EXTRACTED ENTRIES:

def Reg.MEM_SRAM_STAT : Reg := ⟨0x0380000, 0x0, 1, 0x0, 1, fun _ _ => 0x00000000⟩
def Fld.MEM_SRAM_STAT_TEST_DONE : Fld := ⟨Reg.MEM_SRAM_STAT, 31, 1, .ro⟩
def Fld.MEM_SRAM_STAT_TEST_FAIL : Fld := ⟨Reg.MEM_SRAM_STAT, 30, 1, .ro⟩
def Fld.MEM_SRAM_STAT_FAIL_LOC : Fld := ⟨Reg.MEM_SRAM_STAT, 24, 6, .ro⟩
def Reg.MEM_EVENT : Reg := ⟨0x0380004, 0x0, 1, 0x0, 1, fun _ _ => 0x00000000⟩
def Fld.MEM_EVENT_RIME_ERR : Fld := ⟨Reg.MEM_EVENT, 8, 1, .w1c⟩
def Fld.MEM_EVENT_DDR_UE : Fld := ⟨Reg.MEM_EVENT, 7, 1, .w1c⟩
def Fld.MEM_EVENT_DDR_CE : Fld := ⟨Reg.MEM_EVENT, 6, 1, .w1c⟩
def Fld.MEM_EVENT_MERGE_UE : Fld := ⟨Reg.MEM_EVENT, 5, 1, .w1c⟩
def Fld.MEM_EVENT_DMA_RESTART : Fld := ⟨Reg.MEM_EVENT, 4, 1, .w1c⟩
def Fld.MEM_EVENT_DMA_HALT : Fld := ⟨Reg.MEM_EVENT, 3, 1, .w1c⟩
def Fld.MEM_EVENT_UE : Fld := ⟨Reg.MEM_EVENT, 2, 1, .w1c⟩
def Fld.MEM_EVENT_CE_CHECK : Fld := ⟨Reg.MEM_EVENT, 1, 1, .w1c⟩
def Fld.MEM_EVENT_CE_DATA : Fld := ⟨Reg.MEM_EVENT, 0, 1, .w1c⟩
def Reg.MEM_EVENT_EN : Reg := ⟨0x0380008, 0x0, 1, 0x0, 1, fun _ _ => 0x000001FC⟩
def Fld.MEM_EVENT_EN_RIME_ERR : Fld := ⟨Reg.MEM_EVENT_EN, 8, 1, .rw⟩
def Fld.MEM_EVENT_EN_DDR_UE : Fld := ⟨Reg.MEM_EVENT_EN, 7, 1, .rw⟩
def Fld.MEM_EVENT_EN_DDR_CE : Fld := ⟨Reg.MEM_EVENT_EN, 6, 1, .rw⟩
def Fld.MEM_EVENT_EN_MERGE_UE : Fld := ⟨Reg.MEM_EVENT_EN, 5, 1, .rw⟩
def Fld.MEM_EVENT_EN_DMA_RESTART : Fld := ⟨Reg.MEM_EVENT_EN, 4, 1, .rw⟩
def Fld.MEM_EVENT_EN_DMA_HALT : Fld := ⟨Reg.MEM_EVENT_EN, 3, 1, .rw⟩
def Fld.MEM_EVENT_EN_UE : Fld := ⟨Reg.MEM_EVENT_EN, 2, 1, .rw⟩
def Fld.MEM_EVENT_EN_CE_CHECK : Fld := ⟨Reg.MEM_EVENT_EN, 1, 1, .rw⟩
def Fld.MEM_EVENT_EN_CE_DATA : Fld := ⟨Reg.MEM_EVENT_EN, 0, 1, .rw⟩
def Reg.MEM_ECC_LAST : Reg := ⟨0x038000C, 0x0, 1, 0x0, 1, fun _ _ => 0x00000000⟩
def Fld.MEM_ECC_LAST_CLASS : Fld := ⟨Reg.MEM_ECC_LAST, 30, 2, .ro⟩
def Fld.MEM_ECC_LAST_LOC : Fld := ⟨Reg.MEM_ECC_LAST, 23, 6, .ro⟩
def Fld.MEM_ECC_LAST_REQ : Fld := ⟨Reg.MEM_ECC_LAST, 18, 5, .ro⟩
def Fld.MEM_ECC_LAST_WORD : Fld := ⟨Reg.MEM_ECC_LAST, 0, 18, .ro⟩
def Reg.MEM_ECC_ADDR : Reg := ⟨0x0380010, 0x0, 1, 0x0, 1, fun _ _ => 0x00000000⟩
def Fld.MEM_ECC_ADDR_LINE : Fld := ⟨Reg.MEM_ECC_ADDR, 0, 32, .ro⟩
def Reg.MEM_MERGE_CFG : Reg := ⟨0x0380014, 0x0, 1, 0x0, 1, fun _ _ => 0x00000020⟩
def Fld.MEM_MERGE_CFG_IDLE_CYC : Fld := ⟨Reg.MEM_MERGE_CFG, 0, 8, .rw⟩
def Reg.MEM_SCRUB_CFG : Reg := ⟨0x0380018, 0x0, 1, 0x0, 1, fun _ _ => 0x00180E10⟩
def Fld.MEM_SCRUB_CFG_DRAM_H : Fld := ⟨Reg.MEM_SCRUB_CFG, 16, 16, .rw⟩
def Fld.MEM_SCRUB_CFG_SRAM_S : Fld := ⟨Reg.MEM_SCRUB_CFG, 0, 16, .rw⟩
def Reg.MEM_SRAM_PRIO : Reg := ⟨0x0380020, 0x4, 7, 0x0, 1, fun _ _ => 0x88888888⟩
def Fld.MEM_SRAM_PRIO_PRIO : Fld := ⟨Reg.MEM_SRAM_PRIO, 0, 32, .rw⟩
def Reg.MEM_DMA_STAT : Reg := ⟨0x0380040, 0x4, 24, 0x0, 1, fun _ _ => 0x00000000⟩
def Fld.MEM_DMA_STAT_CSTATE : Fld := ⟨Reg.MEM_DMA_STAT, 30, 2, .ro⟩
def Fld.MEM_DMA_STAT_HALTS : Fld := ⟨Reg.MEM_DMA_STAT, 16, 8, .ro⟩
def Fld.MEM_DMA_STAT_CAUSE : Fld := ⟨Reg.MEM_DMA_STAT, 8, 8, .ro⟩
def Reg.MEM_ECC_CNT : Reg := ⟨0x0380100, 0x4, 48, 0x0, 1, fun _ _ => 0x00000000⟩
def Fld.MEM_ECC_CNT_CE_DATA : Fld := ⟨Reg.MEM_ECC_CNT, 16, 16, .rc⟩
def Fld.MEM_ECC_CNT_CE_CHECK : Fld := ⟨Reg.MEM_ECC_CNT, 8, 8, .rc⟩
def Fld.MEM_ECC_CNT_UE : Fld := ⟨Reg.MEM_ECC_CNT, 0, 8, .rc⟩
def Reg.MEM_RIME_CTRL : Reg := ⟨0x0380200, 0x0, 1, 0x0, 1, fun _ _ => 0x00001000⟩
def Fld.MEM_RIME_CTRL_BUSY : Fld := ⟨Reg.MEM_RIME_CTRL, 31, 1, .ro⟩
def Fld.MEM_RIME_CTRL_ERR : Fld := ⟨Reg.MEM_RIME_CTRL, 28, 3, .ro⟩
def Fld.MEM_RIME_CTRL_WAYS : Fld := ⟨Reg.MEM_RIME_CTRL, 8, 5, .rw⟩
def Fld.MEM_RIME_CTRL_OP : Fld := ⟨Reg.MEM_RIME_CTRL, 1, 2, .wo⟩
def Fld.MEM_RIME_CTRL_EN : Fld := ⟨Reg.MEM_RIME_CTRL, 0, 1, .rw⟩
def Reg.MEM_RIME_STAT : Reg := ⟨0x0380204, 0x0, 1, 0x0, 1, fun _ _ => 0x00000000⟩
def Fld.MEM_RIME_STAT_INVAL_DONE : Fld := ⟨Reg.MEM_RIME_STAT, 31, 1, .ro⟩
def Fld.MEM_RIME_STAT_ENABLED : Fld := ⟨Reg.MEM_RIME_STAT, 30, 1, .ro⟩
def Fld.MEM_RIME_STAT_SIDE : Fld := ⟨Reg.MEM_RIME_STAT, 20, 7, .ro⟩
def Fld.MEM_RIME_STAT_DIRTY : Fld := ⟨Reg.MEM_RIME_STAT, 0, 18, .ro⟩
def Reg.MEM_RIME_CNT_HIT : Reg := ⟨0x0380208, 0x0, 1, 0x0, 1, fun _ _ => 0x00000000⟩
def Fld.MEM_RIME_CNT_HIT_COUNT : Fld := ⟨Reg.MEM_RIME_CNT_HIT, 0, 32, .rc⟩
def Reg.MEM_RIME_CNT_MISS : Reg := ⟨0x038020C, 0x0, 1, 0x0, 1, fun _ _ => 0x00000000⟩
def Fld.MEM_RIME_CNT_MISS_COUNT : Fld := ⟨Reg.MEM_RIME_CNT_MISS, 0, 32, .rc⟩
def Reg.MEM_RIME_CNT_SIDE : Reg := ⟨0x0380210, 0x0, 1, 0x0, 1, fun _ _ => 0x00000000⟩
def Fld.MEM_RIME_CNT_SIDE_COUNT : Fld := ⟨Reg.MEM_RIME_CNT_SIDE, 0, 32, .rc⟩
def Reg.MEM_RIME_CNT_EVB : Reg := ⟨0x0380214, 0x0, 1, 0x0, 1, fun _ _ => 0x00000000⟩
def Fld.MEM_RIME_CNT_EVB_COUNT : Fld := ⟨Reg.MEM_RIME_CNT_EVB, 0, 32, .rc⟩
def Reg.MEM_DDR_CFG : Reg := ⟨0x0380300, 0x0, 1, 0x0, 1, fun _ _ => 0x03E84020⟩
def Fld.MEM_DDR_CFG_SR_IDLE_US : Fld := ⟨Reg.MEM_DDR_CFG, 16, 16, .rw⟩
def Fld.MEM_DDR_CFG_RETUNE_DELTA : Fld := ⟨Reg.MEM_DDR_CFG, 8, 8, .rw⟩
def Fld.MEM_DDR_CFG_PAGE_POLICY : Fld := ⟨Reg.MEM_DDR_CFG, 6, 2, .rw⟩
def Fld.MEM_DDR_CFG_HIT_MAX : Fld := ⟨Reg.MEM_DDR_CFG, 2, 4, .rw⟩
def Reg.MEM_DDR_STAT : Reg := ⟨0x0380304, 0x0, 1, 0x0, 1, fun _ _ => 0x00000000⟩
def Fld.MEM_DDR_STAT_PRESENT : Fld := ⟨Reg.MEM_DDR_STAT, 24, 8, .ro⟩
def Fld.MEM_DDR_STAT_IN_SR : Fld := ⟨Reg.MEM_DDR_STAT, 16, 8, .ro⟩
def Fld.MEM_DDR_STAT_RATE : Fld := ⟨Reg.MEM_DDR_STAT, 12, 4, .ro⟩
def Fld.MEM_DDR_STAT_DIMM_GIB : Fld := ⟨Reg.MEM_DDR_STAT, 0, 7, .ro⟩
def Reg.MEM_DDR_CMD : Reg := ⟨0x0380308, 0x0, 1, 0x0, 1, fun _ _ => 0x00000000⟩
def Fld.MEM_DDR_CMD_BUSY : Fld := ⟨Reg.MEM_DDR_CMD, 31, 1, .ro⟩
def Fld.MEM_DDR_CMD_RESULT : Fld := ⟨Reg.MEM_DDR_CMD, 28, 3, .ro⟩
def Fld.MEM_DDR_CMD_PENDING : Fld := ⟨Reg.MEM_DDR_CMD, 16, 8, .ro⟩
def Fld.MEM_DDR_CMD_OP : Fld := ⟨Reg.MEM_DDR_CMD, 8, 3, .wo⟩
def Fld.MEM_DDR_CMD_CH : Fld := ⟨Reg.MEM_DDR_CMD, 0, 3, .rw⟩
def Reg.MEM_DDR_PRIO : Reg := ⟨0x038030C, 0x0, 1, 0x0, 1, fun _ _ => 0x88888888⟩
def Fld.MEM_DDR_PRIO_PRIO : Fld := ⟨Reg.MEM_DDR_PRIO, 0, 32, .rw⟩
def Reg.MEM_DDR_TEST_CTRL : Reg := ⟨0x0380310, 0x0, 1, 0x0, 1, fun _ _ => 0x00400000⟩
def Fld.MEM_DDR_TEST_CTRL_LEN_KIB : Fld := ⟨Reg.MEM_DDR_TEST_CTRL, 16, 16, .rw⟩
def Fld.MEM_DDR_TEST_CTRL_PATTERN : Fld := ⟨Reg.MEM_DDR_TEST_CTRL, 8, 4, .rw⟩
def Fld.MEM_DDR_TEST_CTRL_CH : Fld := ⟨Reg.MEM_DDR_TEST_CTRL, 4, 3, .rw⟩
def Fld.MEM_DDR_TEST_CTRL_STOP : Fld := ⟨Reg.MEM_DDR_TEST_CTRL, 1, 1, .wo⟩
def Fld.MEM_DDR_TEST_CTRL_START : Fld := ⟨Reg.MEM_DDR_TEST_CTRL, 0, 1, .wo⟩
def Reg.MEM_DDR_TEST_STAT : Reg := ⟨0x0380314, 0x0, 1, 0x0, 1, fun _ _ => 0x00000000⟩
def Fld.MEM_DDR_TEST_STAT_BUSY : Fld := ⟨Reg.MEM_DDR_TEST_STAT, 31, 1, .ro⟩
def Fld.MEM_DDR_TEST_STAT_RESULT : Fld := ⟨Reg.MEM_DDR_TEST_STAT, 28, 3, .ro⟩
def Fld.MEM_DDR_TEST_STAT_FAIL_LANES : Fld := ⟨Reg.MEM_DDR_TEST_STAT, 0, 10, .ro⟩
def Reg.MEM_DDR_ECC_CNT : Reg := ⟨0x0380320, 0x4, 8, 0x0, 1, fun _ _ => 0x00000000⟩
def Fld.MEM_DDR_ECC_CNT_CE_DATA : Fld := ⟨Reg.MEM_DDR_ECC_CNT, 16, 16, .rc⟩
def Fld.MEM_DDR_ECC_CNT_CE_CHECK : Fld := ⟨Reg.MEM_DDR_ECC_CNT, 8, 8, .rc⟩
def Fld.MEM_DDR_ECC_CNT_UE : Fld := ⟨Reg.MEM_DDR_ECC_CNT, 0, 8, .rc⟩
def Reg.MEM_DDR_DLY : Reg := ⟨0x0380400, 0x40, 8, 0x4, 10, fun _ _ => 0x00000000⟩
def Fld.MEM_DDR_DLY_VREF : Fld := ⟨Reg.MEM_DDR_DLY, 24, 8, .rw⟩
def Fld.MEM_DDR_DLY_GATE : Fld := ⟨Reg.MEM_DDR_DLY, 16, 8, .rw⟩
def Fld.MEM_DDR_DLY_WR_DLY : Fld := ⟨Reg.MEM_DDR_DLY, 8, 8, .rw⟩
def Fld.MEM_DDR_DLY_RD_DLY : Fld := ⟨Reg.MEM_DDR_DLY, 0, 8, .rw⟩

YOUR OBJECTIVE:
Your reply is to repeat, unchanged, the lines above running from the one with "def Fld.MEM_EVENT_CE_DATA : Fld" up to and including the one with "def Fld.MEM_EVENT_EN_DMA_RESTART : Fld".

SOLUTION:
def Fld.MEM_EVENT_CE_DATA : Fld := ⟨Reg.MEM_EVENT, 0, 1, .w1c⟩
def Reg.MEM_EVENT_EN : Reg := ⟨0x0380008, 0x0, 1, 0x0, 1, fun _ _ => 0x000001FC⟩
def Fld.MEM_EVENT_EN_RIME_ERR : Fld := ⟨Reg.MEM_EVENT_EN, 8, 1, .rw⟩
def Fld.MEM_EVENT_EN_DDR_UE : Fld := ⟨Reg.MEM_EVENT_EN, 7, 1, .rw⟩
def Fld.MEM_EVENT_EN_DDR_CE : Fld := ⟨Reg.MEM_EVENT_EN, 6, 1, .rw⟩
def Fld.MEM_EVENT_EN_MERGE_UE : Fld := ⟨Reg.MEM_EVENT_EN, 5, 1, .rw⟩
def Fld.MEM_EVENT_EN_DMA_RESTART : Fld := ⟨Reg.MEM_EVENT_EN, 4, 1, .rw⟩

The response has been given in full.